Ома Дзидай (СИ) - Коробов Андрей. Страница 31
Тварь замолчала. Замахнулась и ударила каменную поверхность перед собой, оставив глубокую вмятину и пустив трещины полукругом.
Они загорелись, поползли кривыми полосами к старейшинам, огибая юнцов и преследуя тех, чьей гибели я ждал.
Единовременно их мельтешащие тела – худосочные, жирные и сложенные крепко – обратились в столбы красного пламени. Ходячие трупы заплясали.
Послушники старались убраться подальше: отбегали и отползали. Но огонь и так не задевал их. Ацурами хотел, но не смел.
Неблагозвучие воплей больно резало слух. Заставляло стыть кровь послушников несмотря на адский жар. Оно грело только меня одного.
Жженные волосы сокращались до иссыхающих луковиц. Одеяния тлели и опадали хрупкими лоскутками, крошась в муку. На верхний слой кожи, тут же смяв и осушив, ложилась невыносимая боль. Она проникала глубже, обнажая мясо. Плоть становилась гарью до самого основания, где желтели опалённые ломкие кости.

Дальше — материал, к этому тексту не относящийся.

-- ==== Sys2Proof/Machine/Float.lean ====
section
/-! DEFINITION. FP32 arithmetic, compares, conversions and the verdict-NaN instructions of page 1 (04 R129 to R138). -/
namespace Sys2Proof.Machine
open Sys2Proof

/-- The low n bits of a register (04 R113). -/
def lowN (n : Nat) (v : Word) : Nat := v.toNat % 2 ^ n
def low32 (v : Word) : Nat := lowN 32 v

/-- The first verdict NaN among FP32 operands, as VERDICT-OPERAND reports it (03 R103; 06 R187). -/
def vnFault : Nat → List Word → Option FaultInfo
  | _, [] => none
  | i, v :: t => if isVN .f32 (low32 v) then some (fVerdict i (low32 v)) else vnFault (i + 1) t

/-- An FP32 instruction: the verdict check, then a result written zero-extended with its flags (04 R111, R113, R114). -/
def State.fpOp (s : State) (g : Guard) (srcs : List Reg) (d : Reg) (f : Strand → List Word → Nat × Flags) : State :=
  s.regOp g srcs (some d) (fun st v =>
    match vnFault 0 v with
    | some x => .fault x
    | none => let r := f st v; .done st (some (wd r.1)) r.2 0)
def fpDAB (f : Rm → FVal → FVal → Nat × Flags) (o : OpDAB) (s : State) : Out :=
  .next (s.fpOp o.g [o.a, o.b] o.d (fun st v => f st.fcw.rm (decFp .f32 (low32 (v0 v))) (decFp .f32 (low32 (v1 v)))))
def fpMM (max : Bool) (o : OpDAB) (s : State) : Out :=
  .next (s.fpOp o.g [o.a, o.b] o.d (fun _ v => fpMinMax .f32 max (low32 (v0 v)) (low32 (v1 v))))
def fpDA (f : Strand → Nat → Nat × Flags) (o : OpDA) (s : State) : Out :=
  .next (s.fpOp o.g [o.a] o.d (fun st v => f st (low32 (v0 v))))
/-- FMA, FMS, FNMA, FNMS by the signs of the product and of the addend (04 R132). -/
def fpDABC (np nz : Bool) (o : OpDABC) (s : State) : Out :=
  .next (s.fpOp o.g [o.a, o.b, o.c] o.d (fun st v =>
    fpFma .f32 st.fcw.rm np nz (decFp .f32 (low32 (v0 v))) (decFp .f32 (low32 (v1 v))) (decFp .f32 (low32 (v2 v)))))
/-- An FP compare (04 R133). -/
def fpCmpOp (c : FCmp) (o : OpCmp) (s : State) : Out :=
  .next (s.regOp o.g [o.a, o.b] none (fun st v =>
    match vnFault 0 v with
    | some x => .fault x
    | none =>
      let r := fpCmp c (decFp .f32 (low32 (v0 v))) (decFp .f32 (low32 (v1 v)))
      .done (cmpPut st o.p o.conj r.1) none r.2 0))

def execFadd (o : OpDAB) (s : State) : Out := fpDAB (fpAdd .f32) o s
def execFsub (o : OpDAB) (s : State) : Out := fpDAB (fpSub .f32) o s
def execFmul (o : OpDAB) (s : State) : Out := fpDAB (fpMul .f32) o s
def execFdiv (o : OpDAB) (s : State) : Out := fpDAB (fpDiv .f32) o s
def execFmin (o : OpDAB) (s : State) : Out := fpMM false o s
def execFmax (o : OpDAB) (s : State) : Out := fpMM true o s
def execFsqrt (o : OpDA) (s : State) : Out := fpDA (fun st x => fpSqrt .f32 st.fcw.rm (decFp .f32 x)) o s
def execFabs (o : OpDA) (s : State) : Out := fpDA (fun _ x => fpSignOp .f32 false x) o s
def execFneg (o : OpDA) (s : State) : Out := fpDA (fun _ x => fpSignOp .f32 true x) o s
def execFma (o : OpDABC) (s : State) : Out := fpDABC false false o s
def execFms (o : OpDABC) (s : State) : Out := fpDABC false true o s
def execFnma (o : OpDABC) (s : State) : Out := fpDABC true false o s
def execFnms (o : OpDABC) (s : State) : Out := fpDABC true true o s
def execFcmpeq (o : OpCmp) (s : State) : Out := fpCmpOp .eq o s
def execFcmplt (o : OpCmp) (s : State) : Out := fpCmpOp .lt o s
def execFcmple (o : OpCmp) (s : State) : Out := fpCmpOp .le o s
def execFcmpun (o : OpCmp) (s : State) : Out := fpCmpOp .un o s
/-- FCLASS sets no flag (04 R134). -/
def execFclass (o : OpDA) (s : State) : Out := fpDA (fun _ x => (2 ^ fpClass .f32 (decFp .f32 x), Flags.none)) o s

/-! ### Conversions (04 R135) -/

def execCvtif (o : OpDA) (s : State) : Out :=
  .next (s.regOp o.g [o.a] (some o.d) (fun st v =>
    let r := cvtToFp .f32 st.fcw.rm st.fcw.sat (intVal (v0 v).sval)
    .done st (some (wd r.1)) r.2 0))
def execCvtfi (o : OpDA) (s : State) : Out :=
  .next (s.regOp o.g [o.a] (some o.d) (fun st v =>
    match vnFault 0 v with
    | some x => .fault x
    | none =>
      let r := cvtToInt 64 st.fcw.rm st.fcw.sat (decFp .f32 (low32 (v0 v)))
      .done st (some (Word.ofExact r.1)) r.2 0))
def execCvtfb (o : OpDA) (s : State) : Out := fpDA (fun st x => cvtF32Bf16 st.fcw.sat x) o s
/-- A BF16 verdict NaN is reported by its 16 bits (03 R102). -/
def execCvtbf (o : OpDA) (s : State) : Out :=
  .next (s.regOp o.g [o.a] (some o.d) (fun st v =>
    let x := lowN 16 (v0 v)
    if isVN .bf16 x then .fault (fVerdict 0 x)
    else
      let r := cvtToFp .f32 st.fcw.rm st.fcw.sat (decFp .bf16 x)
      .done st (some (wd r.1)) r.2 0))
/-- FP32 to a tapered format: each NaR is counted (04 R114). -/
def toTaper (n : Nat) (o : OpDA) (s : State) : Out :=
  .next (s.regOp o.g [o.a] (some o.d) (fun st v =>
    match vnFault 0 v with
    | some x => .fault x
    | none =>
      let r := taperRound n st.fcw.sat (decFp .f32 (low32 (v0 v)))
      .done st (some (wd r.1)) r.2 (b01 (r.1 = 2 ^ (n - 1)))))
/-- A tapered format to FP32 is exact; NaR gives the default NaN without a flag (03 R99). -/
def ofTaper (n : Nat) (o : OpDA) (s : State) : Out :=
  .next (s.regOp o.g [o.a] (some o.d) (fun st v =>
    .value st (wd (cvtToFp .f32 st.fcw.rm false (decTaper n (lowN n (v0 v)))).1)))
def execCvtf8 (o : OpDA) (s : State) : Out := toTaper 8 o s
def execCvt8f (o : OpDA) (s : State) : Out := ofTaper 8 o s
def execCvtf6 (o : OpDA) (s : State) : Out := toTaper 6 o s
def execCvt6f (o : OpDA) (s : State) : Out := ofTaper 6 o s

/-! ### Verdict NaNs (04 R136 to R138) -/

def execVntest (o : OpCmpA) (s : State) : Out :=
  .next (s.regOp o.g [o.a] none (fun st v =>
    .done (cmpPut st o.p o.conj (isVN .f32 (low32 (v0 v)))) none Flags.none 0))
def execVnrep (o : OpDAB) (s : State) : Out := aluDAB (fun a b => if isVN .f32 (low32 a) then b else a) o s
def vnInfo (a : Word) : Word :=
  if isVN .f32 (low32 a) then wd (2 ^ 22 + fld a 31 31 * 2 ^ 21 + fld a 20 0) else 0
def execVninfo (o : OpDA) (s : State) : Out := aluDA vnInfo o s

end Sys2Proof.Machine
end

Предсмертное безумие стихало. Старейшины падали ниц в прах.
Возмездие свершилось.
Причин подавлять и сторониться радости у меня не имелось. Я упивался ей, как страждущий – пресной водой, найденной им на пятке земли посреди солёного моря.
То, что осталось от старейшин, развеет ветер, разбросав пылью по миру. Души будут мучиться в темнейших уголках Ёми целую вечность – и поделом. Их личности тоже умрут, забытые жертвами, как страшный сон.
Зло, налипшее кляксой на летописях Мэйнана, стёрто. Победа.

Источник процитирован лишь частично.